/-- R203, R204, R239: what the Executor fills into a record of each kind, for every function selector, those no
reference-decoder word selects among them. `o` is the record's immediate. Kinds ALU, BR, LD and ST (R170, R201, R220,
R221) take `addr` or `data` 0 by the spec's own decision D27, kind J (R202) its address rule by D37. -/
def Obligations.ExecutorKinds : Prop :=
  ∀ (r : Record) (ip o : Word),
    (r.kind = .alu → execute r ip =
      { r with data := aluFn r.aluOp r.v1 (r.imm.getD r.v2), addr := 0, nextIp := ip + 4 }) ∧
    (r.kind = .ld → execute r ip =
      { r with addr := aluFn r.aluOp r.v1 (r.imm.getD r.v2), data := 0, nextIp := ip + 4 }) ∧
    (r.kind = .st → execute r ip =
      { r with addr := aluFn r.aluOp r.v1 (r.imm.getD r.v2), data := r.v2, nextIp := ip + 4 }) ∧
    (r.kind = .csrr → execute r ip = { r with data := r.csrVal, addr := 0, nextIp := ip + 4 }) ∧
    (r.kind = .csrw → execute r ip = { r with data := r.v1, addr := 0, nextIp := ip + 4 }) ∧
    (r.kind = .br → r.imm = some o → execute r ip =
      { r with nextIp := (if brFn r.brOp r.v1 r.v2 then ip + o else ip + 4), addr := 0, data := 0 }) ∧
    (r.kind = .j → r.imm = some o → execute r ip =
      { r with data := ip + 4, nextIp := (if brFn r.brOp 0 0 then ip + o else ip + 4), addr := 0 }) ∧
    (r.kind = .jr → r.imm = some o → execute r ip =
      { r with data := ip + 4, nextIp := (if brFn r.brOp r.v1 r.v2 then o + r.v1 else ip + 4), addr := 0 }) ∧
    (r.kind = .auipc → r.imm = some o → execute r ip = { r with data := ip + o, nextIp := ip + 4, addr := 0 })

/-! ## The controller -/

/-- R250, for any collaborators: a stopped model does nothing, by edge or by step; no CPU reset clears the fault; the
edge that faults keeps its CSR tick and runs nothing after the raise: no commit, no phase change, no memory advance; the
codes of the faults. The spec's own decisions D22 and D32. -/
def Obligations.StoppedModelStays : Prop :=
  (∀ (ρ κ : Type) (K : Collaborators ρ κ) (s : State ρ κ) (f : Fault) (n : Nat) (v : Word), s.fault = some f →
    clockEdgeWith K s = s ∧ clockEdgesWith K n s = s ∧ stepWith K s = .fault f ∧
    (s.cpuResetWith K v).fault = some f) ∧
  (∀ (s : State) (f : Fault) (n : Nat), s.fault = some f → clockEdges n s = s ∧ step s = .fault f) ∧
  (∀ (ρ κ : Type) (K : Collaborators ρ κ) (s : State ρ κ), Running s → (clockEdgeWith K s).fault ≠ none →
    let t := clockEdgeWith K s
    t.csr = K.csrs.clockTick s.csr ∧ t.memc.wait = s.memc.wait ∧ t.ip = s.ip ∧ t.phase = s.phase ∧ t.regs = s.regs) ∧
  ∀ (a w v : Word) (i : RegId), (Fault.addr a).code = some 1 ∧ Fault.poll.code = some 2 ∧
    (Fault.decode w).code = some 3 ∧ (Fault.record v).code = some 4 ∧ (Fault.uninit i).code = some 5

/-- R256: a fault is raised before the faulting instruction changes any architectural state, and it is raised in the
Fetch phase (a fetch F_ADDR) or in the DecodeExecute phase. The spec marks this as derived. -/
def Obligations.FaultsArePrecise : Prop :=
  ∀ (s : State) (f : Fault), Inv s → Running s → (clockEdge s).fault = some f →
    KeepsRegs s (clockEdge s) ∧ (clockEdge s).csr = s.csr.clockTick s.params ∧ (clockEdge s).ip = s.ip ∧
    (clockEdge s).memc.mem = s.memc.mem ∧ (clockEdge s).phase = s.phase ∧
    ((s.phase = .fetch ∧ f = .addr s.ip) ∨ s.phase = .decodeExecute)

/-- The faults of the machine's own controller are F_ADDR, F_DECODE and F_UNINIT: it raises no F_POLL (R252), the
reference decoder causes no F_RECORD (R254), and no state in order raises the model's own `impossible`
(notes/assumptions 5). With every register holding a value there is no F_UNINIT (R255). -/
def Obligations.ControllerFaultKinds : Prop :=
  ∀ (s : State) (f : Fault), Inv s → Running s → (clockEdge s).fault = some f →
    (∃ a, f = .addr a ∧ s.params.memBytes ≤ a.toNat) ∨ (∃ w x, f = .decode w ∧ decode w = .error x) ∨
    ∃ i, f = .uninit i ∧ i ≠ 0 ∧ s.reg i = none

/-- R257: the order in which an instruction's edges find the faults it can cause, for any collaborators: F_ADDR on the
Fetch edge; then, on the DecodeExecute edge, F_DECODE, F_RECORD, F_UNINIT for `rs1`, F_UNINIT for `rs2`, F_ADDR. The
spec marks the order as derived. -/
def Obligations.FaultPriority : Prop :=
  ∀ (ρ κ : Type) (K : Collaborators ρ κ) (s : State ρ κ), Running s →
    (s.phase = .fetch → s.params.memBytes ≤ s.ip.toNat → (clockEdgeWith K s).fault = some (.addr s.ip)) ∧
    ∀ w, s.phase = .decodeExecute → pollFetch s.params s.memc = .ok (some w) →
      (K.decoder w = none → (clockEdgeWith K s).fault = some (.decode w)) ∧
      ∀ r, K.decoder w = some r →
        (r.wellFormed = false → (clockEdgeWith K s).fault = some (.record w)) ∧
        (r.wellFormed = true →
          (∀ i, r.rs1 = some i → K.regs.read s.regs i = none → (clockEdgeWith K s).fault = some (.uninit i)) ∧
          ((∀ i, r.rs1 = some i → K.regs.read s.regs i ≠ none) →
            (∀ j, r.rs2 = some j → K.regs.read s.regs j = none →
              (clockEdgeWith K s).fault = some (.uninit j)) ∧
            ((∀ j, r.rs2 = some j → K.regs.read s.regs j ≠ none) → ∀ r1, (s.tick K).readOperands K r = .ok r1 →
              r.kind = .ld ∨ r.kind = .st → s.params.memBytes ≤ (execute r1 s.ip).addr.toNat →
              (clockEdgeWith K s).fault = some (.addr (execute r1 s.ip).addr))))

/-- R237, for any collaborators: a stall edge changes nothing but the CSR tick and the wait counter, which falls by one;
the Fetch edge never stalls; the controller never stalls for ever. -/
def Obligations.StallEdge : Prop :=
  ∀ (ρ κ : Type) (K : Collaborators ρ κ) (s : State ρ κ), Running s →
    ((s.phase = .decodeExecute ∧ pollFetch s.params s.memc = .ok none) ∨
      (s.phase = .writeback ∧ ∃ r d m, s.instr = some r ∧
        pollData s.params r.addr r.kind.opKind r.data s.memc = .ok (false, d, m)) →
      clockEdgeWith K s =
        { s with csr := K.csrs.clockTick s.csr, memc := { s.memc with wait := s.memc.wait - 1 } } ∧
      0 < s.memc.wait) ∧
    (s.phase = .fetch → (clockEdgeWith K s).fault = none → (clockEdgeWith K s).phase = .decodeExecute) ∧
    ∃ n, (clockEdgesWith K n s).fault ≠ none ∨ (clockEdgesWith K n s).phase ≠ s.phase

——

=== TASK TO CARRY OUT ===
Count the lines above that include the string "Type". Write only the number.

=== EXPECTED ANSWER ===
4